The JB6 mouse epidermal cell system, which includes tumor promotion- sensitive (P+) and tumor promotion-resistant (P-) cells, is a well- established and extensively used cell culture model for studying the mechanism of late-stage tumor promotion. Tumor promoters, such as 12-O- tetradecanoylphorbol 13-acetate (TPA) or epidermal growth factor (EGF), induce high levels of activator protein 1 (AP-1) activity and large, tumorigenic, anchorage-independent colonies in soft agar at a high frequency in JB6 P+ cells, but not in JB6 P- cells. We report here a molecular explanation for the defect in the AP-1 activation and promotion-resistant phenotype of P- cells.

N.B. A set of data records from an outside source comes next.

/-- Settles O7: each clause is the selection lemma of its row, and a reachable tokenizer always has a step. -/
theorem tokenizerSelectionFollowsTheTable : Obligations.TokenizerSelectionFollowsTheTable := by
  intro s b hinv
  have hne : s.tok.inside = true → s.view.len ≠ 0 := by
    intro hin
    rcases Tokenizer.inv_cases hinv with h | ⟨d, h, -⟩ <;> simp [h] at hin ⊢
  have hempty : s.tok.inside = false → s.view.len = 0 := by
    intro hout
    rcases Tokenizer.inv_cases hinv with h | ⟨d, h, -⟩ <;> simp [h] at hout ⊢
  refine ⟨?_, ?_, ?_, ?_, ?_, ?_, ?_, ?_⟩
  · rintro rfl
    exact decode_rxByte_of_select (selectTok_start _)
  · rintro rfl hin hlen
    exact decode_rxByte_of_select (selectTok_endEmit (v := s.view) hin hlen)
  · rintro rfl hin hlen
    exact decode_rxByte_of_select (selectTok_endNull (v := s.view) hin hlen)
  · rintro rfl hout
    exact decode_rxByte_of_select (selectTok_endStray (v := s.view) hout (hempty hout))
  · intro hstart hend hin hroom
    exact decode_rxByte_of_select (selectTok_append (v := s.view) ((isData_iff b).mpr ⟨hstart, hend⟩) hin (hne hin)
      ((bufHasRoom_iff _ _).mpr hroom))
  · intro hstart hend hin hmax
    exact decode_rxByte_of_select (selectTok_overflow (v := s.view) ((isData_iff b).mpr ⟨hstart, hend⟩) hin (hne hin)
      (by simp [hmax, bufIsFull]))
  · intro hstart hend hout
    exact decode_rxByte_of_select (selectTok_discard (v := s.view) ((isData_iff b).mpr ⟨hstart, hend⟩) hout (hempty hout))
  · obtain ⟨op, hsel⟩ := selectTok_total hinv b
    exact ⟨_, decode_rxByte_of_select hsel⟩

/-- Settles O15: the byte selects an operation, and by O4 no other decodes from it. -/
theorem tokenizerStepIsTotalAndUnambiguous : Obligations.TokenizerStepIsTotalAndUnambiguous := by
  intro s b rest hp hinv hi
  obtain ⟨op, hsel⟩ := selectTok_total hinv b
  have hstep := tokStep_of_select (p := s.params) hsel
  refine ⟨⟨op.instr b, encode_instr_of_select hsel, ?_⟩, _, step_of_tokStep hi hstep, (tokStep_keeps_inv hp hinv hstep).1⟩
  intro j hj hw hs
  have hdj : decode s.view (.rxByte b) = .ok j := hj ▸ decodeOfEncodeIsTheInstruction s.view j hw hs
  rw [decode_rxByte_of_select hsel] at hdj
  exact (Except.ok.inj hdj).symm

/-- Settles O1: the words are read off the tables one by one. -/
theorem specWordsDecodeToTheirInstructions : Obligations.SpecWordsDecodeToTheirInstructions := by
  unfold Obligations.SpecWordsDecodeToTheirInstructions
  decide

/-- Settles O60: the ports of R72, one number at a time. -/
theorem unitSelectPortsAreTheOperands : Obligations.UnitSelectPortsAreTheOperands := by
  intro v x
  refine ⟨rfl, rfl, rfl, ⟨_, _, rfl, ?_, ?_, ?_, ?_⟩, rfl⟩ <;> intro h <;> rw [h] <;> rfl

end Sys2Proof
end

section
/-! PROOFS. The streams of the FrameTokenizer (40_tokenizer.md R103 to R114, 70_reset_and_hazards.md R210, R217, R222): what
a chunk of a frame, of an overlong frame and of garbage does from any state; FEED in two parts; then the settled obligations. -/

namespace Sys2Proof.Machine

/-! ## FEED, inverted (R109, R111) -/

/-- FEED goes on exactly where its bytes' steps do, with their emissions. -/
theorem exec_feed_next_iff {s t : State} {chunk : List Byte} :
    exec (.feed chunk) s = .next t ↔ ∃ u es, feedBytes s.params chunk s.tok = some (u, es) ∧ t = s.emitAll u es := by
  constructor
  · intro h
    simp only [exec, execFeed] at h
    split at h
    · next u es hf => cases h; exact ⟨u, es, hf, rfl⟩
    · cases h
  · rintro ⟨u, es, hf, rfl⟩
    exact exec_feed_of_feedBytes hf

theorem exec_feed_of_none {s : State} {chunk : List Byte} (h : feedBytes s.params chunk s.tok = none) :
    exec (.feed chunk) s = .refused (.noOperation .unreachableState) := by
  simp [exec, execFeed, h]

/-- A chunk in two parts goes on exactly where both parts do, one from where the other ended. -/
theorem feedBytes_append_eq_some_iff {p : Params} {a c : List Byte} {t u : Tokenizer} {es : List Event} :
    feedBytes p (a ++ c) t = some (u, es) ↔
      ∃ v ea ec, feedBytes p a t = some (v, ea) ∧ feedBytes p c v = some (u, ec) ∧ es = ea ++ ec := by
  rw [feedBytes_append]
  constructor
  · intro h
    obtain ⟨⟨v, ea⟩, ha, h⟩ := Option.bind_eq_some_iff.mp h
    obtain ⟨⟨w, ec⟩, hc, h⟩ := Option.map_eq_some_iff.mp h
    cases h
    exact ⟨v, ea, ec, ha, hc, rfl⟩
  · rintro ⟨v, ea, ec, ha, hc, rfl⟩
    simp [ha, hc]

/-- Two parts that go on, put together. -/
theorem feedBytes_append_of {p : Params} {a c : List Byte} {t v u : Tokenizer} {ea ec : List Event}
    (ha : feedBytes p a t = some (v, ea)) (hc : feedBytes p c v = some (u, ec)) :
    feedBytes p (a ++ c) t = some (u, ea ++ ec) :=
  feedBytes_append_eq_some_iff.mpr ⟨v, ea, ec, ha, hc, rfl⟩

/-! ## Whole frames, from any state (R106, R113, R114) -/

/-- R102: the end marker behind a start marker and data closes the frame. -/
theorem tokStep_endEmit (p : Params) {d : List Byte} (hne : d ≠ []) :
    tokStep p { buf := Config.START :: d, inside := true } Config.END =
      some (Rules.outside, some (.frame (Config.START :: (d ++ [Config.END])))) := by
  have hlen : 2 ≤ (Config.START :: d).length := Nat.succ_le_succ (List.length_pos_iff.mpr hne)
  exact tokStep_of_select (selectTok_endEmit (v := Tokenizer.view p ⟨Config.START :: d, true⟩) rfl hlen)

/-- R106: a data byte behind a full buffer drops it. -/
theorem tokStep_overflow {p : Params} {buf : List Byte} {b : Byte} (hb : isData b = true) (hne : buf ≠ [])
    (hfull : bufIsFull p.maxFrameLen buf.length = true) :
    tokStep p { buf := buf, inside := true } b = some (Rules.outside, some .overflow) :=
  tokStep_of_select (selectTok_overflow (v := Tokenizer.view p ⟨buf, true⟩) hb rfl (by simpa using hne) hfull)

/-- R113: a byte string of the frame shape is emitted, alone, from any state. -/
theorem feedBytes_of_frameShape {p : Params} {f : List Byte} (h : Rules.frameShape p.maxFrameLen f) (t : Tokenizer) :
    feedBytes p f t = some (Rules.outside, [.frame f]) := by
  obtain ⟨hframe, hfits⟩ := (Laws.frameShape_iff _ _).mp h
  obtain ⟨d, rfl, hne, hd⟩ := (isFrame_iff f).mp hframe
  have hopen := feedBytes_start_data (p := p) hd (by simpa using hfits) t
  have hclose := feedBytes_cons (rest := []) (tokStep_endEmit p hne)
  simpa using feedBytes_append_of hopen hclose

/-- A data byte is no start marker. -/
theorem start_not_mem_of_all_isData {d : List Byte} (hd : d.all isData = true) : Config.START ∉ d := fun h => by
  simpa using List.all_eq_true.mp hd _ h

/-- R222: data that does not fit MAX_FRAME_LEN drops the frame at the first byte without room; the rest is garbage. -/
theorem feedBytes_overlong {p : Params} {m : Nat} (hmax : p.maxFrameLen = some m) (hm : 2 ≤ m) {d : List Byte}
    (hd : d.all isData = true) (hlong : m < d.length + 2) (t : Tokenizer) :
    feedBytes p (Config.START :: (d ++ [Config.END])) t = some (Rules.outside, [.overflow]) := by
  obtain ⟨held, b, rest, rfl, hheld⟩ : ∃ held b rest, d = held ++ b :: rest ∧ held.length = m - 2 :=
    ⟨d.take (m - 2), d[m - 2], d.drop (m - 2 + 1), by simp, by simp; omega⟩
  simp only [List.all_append, List.all_cons, Bool.and_eq_true] at hd
  obtain ⟨hdheld, hdb, hdrest⟩ := hd
  have hopen := feedBytes_start_data (p := p) hdheld ((bufFits_iff_lt _ _).mpr (by simp [hmax]; omega)) t
  have hfull : bufIsFull p.maxFrameLen (Config.START :: held).length = true := by simp [hmax, bufIsFull]; omega
  have hgarbage : feedBytes p (rest ++ [Config.END]) Rules.outside = some (Rules.outside, []) :=
    feedBytes_garbage _ (by simp [start_not_mem_of_all_isData hdrest, start_ne_end])
  have hdrop := (feedBytes_cons (rest := rest ++ [Config.END]) (tokStep_overflow hdb (by simp) hfull))
  rw [hgarbage] at hdrop
  simpa using feedBytes_append_of hopen hdrop

/-! ## The settled statements of the tokenizer -/

/-- Settles O10: an end marker right behind the start marker. -/
theorem tokEndNullLeavesTheFrameSilently : Obligations.TokEndNullLeavesTheFrameSilently := fun s hin hlen =>
  exec_and_step_of_select (selectTok_endNull (v := s.view) hin hlen) (State.emit_none s _)

/-- Settles O13: a data byte behind a full buffer. -/
theorem tokDataOverflowDropsTheFrame : Obligations.TokDataOverflowDropsTheFrame := by
  intro s b m hstart hend hin hne hmax hlen
  have hpos := List.length_pos_iff.mpr hne
  have hfull : bufIsFull s.params.maxFrameLen s.tok.buf.length = true := by simp [hmax, bufIsFull]; omega
  exact exec_and_step_of_select
    (selectTok_overflow (v := s.view) ((isData_iff b).mpr ⟨hstart, hend⟩) hin (by simpa using hne) hfull) rfl

/-- R23: flag and buffer at odds, and no start marker: nothing is selected. -/
theorem selectTok_of_not_coherent {v : SelectView} {b : Byte} (hv : v.coherent = false) (hb : b ≠ Config.START) :
    selectTok v b = none := by
  simp [selectTok, hv, hb]

/-- Settles O16: an incoherent view selects nothing, for the step of the byte and for a chunk that begins with it. -/
theorem unreachableTokenizerStatesAreRefused : Obligations.UnreachableTokenizerStatesAreRefused := by
  intro s b hodd hb
  have hv : s.view.coherent = false := by
    cases hbuf : s.tok.buf <;> simpa [SelectView.coherent, hbuf] using hodd
  have hsel : selectTok s.view b = none := selectTok_of_not_coherent hv hb
  constructor
  · intro rest hi
    simp [step, hi, decode, hsel]
  · intro chunk
    have hstep : tokStep s.params s.tok b = none := by
      rw [State.view] at hsel
      simp [tokStep, hsel]
    exact exec_feed_of_none (by simp [feedBytes, hstep])

/-- Settles O21: both sides say where the two parts of the chunk lead, and with which emissions. -/
theorem feedIsIndependentOfFragmentation : Obligations.FeedIsIndependentOfFragmentation := by
  intro s a c t
  constructor
  · intro h
    obtain ⟨u, es, hf, rfl⟩ := exec_feed_next_iff.mp h
    obtain ⟨v, ea, ec, ha, hc, rfl⟩ := feedBytes_append_eq_some_iff.mp hf
    exact ⟨s.emitAll v ea, (s.emitAll v ea).emitAll u ec, ea, ec, exec_feed_of_feedBytes ha, rfl,
      exec_feed_of_feedBytes (s := s.emitAll v ea) hc, rfl, by simp [State.emitAll]⟩
  · rintro ⟨sa, sc, ea, ec, ha, hra, hc, hrc, rfl⟩
    obtain ⟨v, ea', hfa, rfl⟩ := exec_feed_next_iff.mp ha
    obtain ⟨u, ec', hfc, rfl⟩ := exec_feed_next_iff.mp hc
    cases hra
    cases hrc
    rw [exec_feed_of_feedBytes (feedBytes_append_of hfa hfc)]
    simp [State.emitAll]

/-- Settles O24: the tokenizer's run over the frame, as FEED. -/
theorem everyFrameShapedChunkIsEmitted : Obligations.EveryFrameShapedChunkIsEmitted := fun s _ hf =>
  exec_feed_of_feedBytes (feedBytes_of_frameShape hf s.tok)

/-- Settles O25: garbage, frame, garbage, frame, each from `OUTSIDE`. -/
theorem garbageAroundFramesIsDropped : Obligations.GarbageAroundFramesIsDropped := by
  intro s g₁ f₁ g₂ f₂ hs hg₁ hg₂ hf₁ hf₂
  have hrun : feedBytes s.params (g₁ ++ f₁ ++ g₂ ++ f₂) Rules.outside =
      some (Rules.outside, [] ++ [.frame f₁] ++ [] ++ [.frame f₂]) :=
    feedBytes_append_of (feedBytes_append_of (feedBytes_append_of (feedBytes_garbage g₁ hg₁)
      (feedBytes_of_frameShape hf₁ _)) (feedBytes_garbage g₂ hg₂)) (feedBytes_of_frameShape hf₂ _)
  exact exec_feed_of_feedBytes (hs ▸ hrun)

/-- Settles O26: the unfinished frame is held without an emission, and the frame's start marker drops it. -/
theorem restartDropsThePartialFrame : Obligations.RestartDropsThePartialFrame := by
  intro s d f hd hfits hf
  have hheld := feedBytes_start_data (p := s.params) hd ((bufFits_iff_lt _ _).mpr fun m hm => hfits m hm) s.tok
  exact exec_feed_of_feedBytes (feedBytes_append_of hheld (feedBytes_of_frameShape hf _))

/-- Settles O27: the tokenizer's run over the overlong frame, as FEED. -/
theorem overlongFrameYieldsOneOverflow : Obligations.OverlongFrameYieldsOneOverflow := fun s _ _ hmax hm hd hlong =>
  exec_feed_of_feedBytes (feedBytes_overlong hmax hm hd hlong s.tok)

/-- Settles O28: with an infinite MAX_FRAME_LEN there is room for all the data. -/
theorem unterminatedFrameIsHeld : Obligations.UnterminatedFrameIsHeld := by
  intro s d hmax hin hne hd
  have hrun := feedBytes_data (p := s.params) d hd hne (by simp [hmax, bufFits])
  rw [← hin] at hrun
  rw [exec_feed_of_feedBytes hrun]
  simp [State.emitAll, hin]

/-- The instruction of a tokenizer operation performs that operation. -/
theorem exec_eq_runTok {i : Instr} {op : TokOp} {b : Byte} (h : tokOpOf i = some (op, b)) (s : State) :
    exec i s = runTok op b s := by
  cases i <;> cases h <;> rfl

/-- R22: after a tokenizer operation that goes on, the flag is what the operation makes of it. -/
theorem inside_of_tokOpOf {i : Instr} {op : TokOp} {b : Byte} {s t : State} (hop : tokOpOf i = some (op, b))
    (h : exec i s = .next t) : t.tok.inside = insideAfter op s.tok.inside := by
  rw [exec_eq_runTok hop] at h
  rw [(runTok_next h).2]
  rfl

/-- Settles O18: the flag after each tokenizer operation and RESET; an answer or an error leaves the tokenizer alone. -/
theorem onlyTheNamedOperationsWriteTheFlag : Obligations.OnlyTheNamedOperationsWriteTheFlag := by
  intro i s t h
  refine ⟨?_, ?_, ?_⟩
  · rintro rfl
    exact inside_of_tokOpOf rfl h
  · rintro (rfl | rfl | ⟨b, rfl⟩ | rfl)
    · exact inside_of_tokOpOf rfl h
    · exact inside_of_tokOpOf rfl h
    · exact inside_of_tokOpOf rfl h
    · cases h; rfl
  · intro hfeed hstart hemit hnull hover hreset
    rcases exec_next_cases h with ⟨op, b, hop, -, rfl⟩ | ⟨chunk, _, _, rfl, -⟩ | ⟨rfl, -⟩ | ⟨r, -, rfl⟩ | ⟨k, rfl⟩
    · cases i with
      | tokEndStray | tokDataAppend | tokDataDiscard => cases hop; rfl
      | _ => simp_all [tokOpOf]
    · exact absurd rfl (hfeed chunk)
    · exact absurd rfl hreset
    · rfl
    · rfl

We demonstrate that the lack of AP-1 activation and cell transformation responses to TPA and EGF in P- cells appears attributable to the low level of mitogen-activated protein kinase (MAPK) (extracellular signal-regulated protein kinase, Erk) in these cells. TPA and EGF induce transactivation of AP-1 activity in P+ cells but not in P- cells. Nonphosphorylated forms and TPA- or EGF-induced phosphorylated forms of Erks (Erk1 and Erk2) in P- cells were much lower than those in P+ cells. Stable transfection of wild-type MAPK (Erk2) into P- cells restored its response to TPA and EGF for both AP-1 activation and cell transformation. These results suggest that the shortage of MAPK (Erk1 and Erk2) appears to be an important contributor to the tumor promotion-resistant phenotype in JB6 cells.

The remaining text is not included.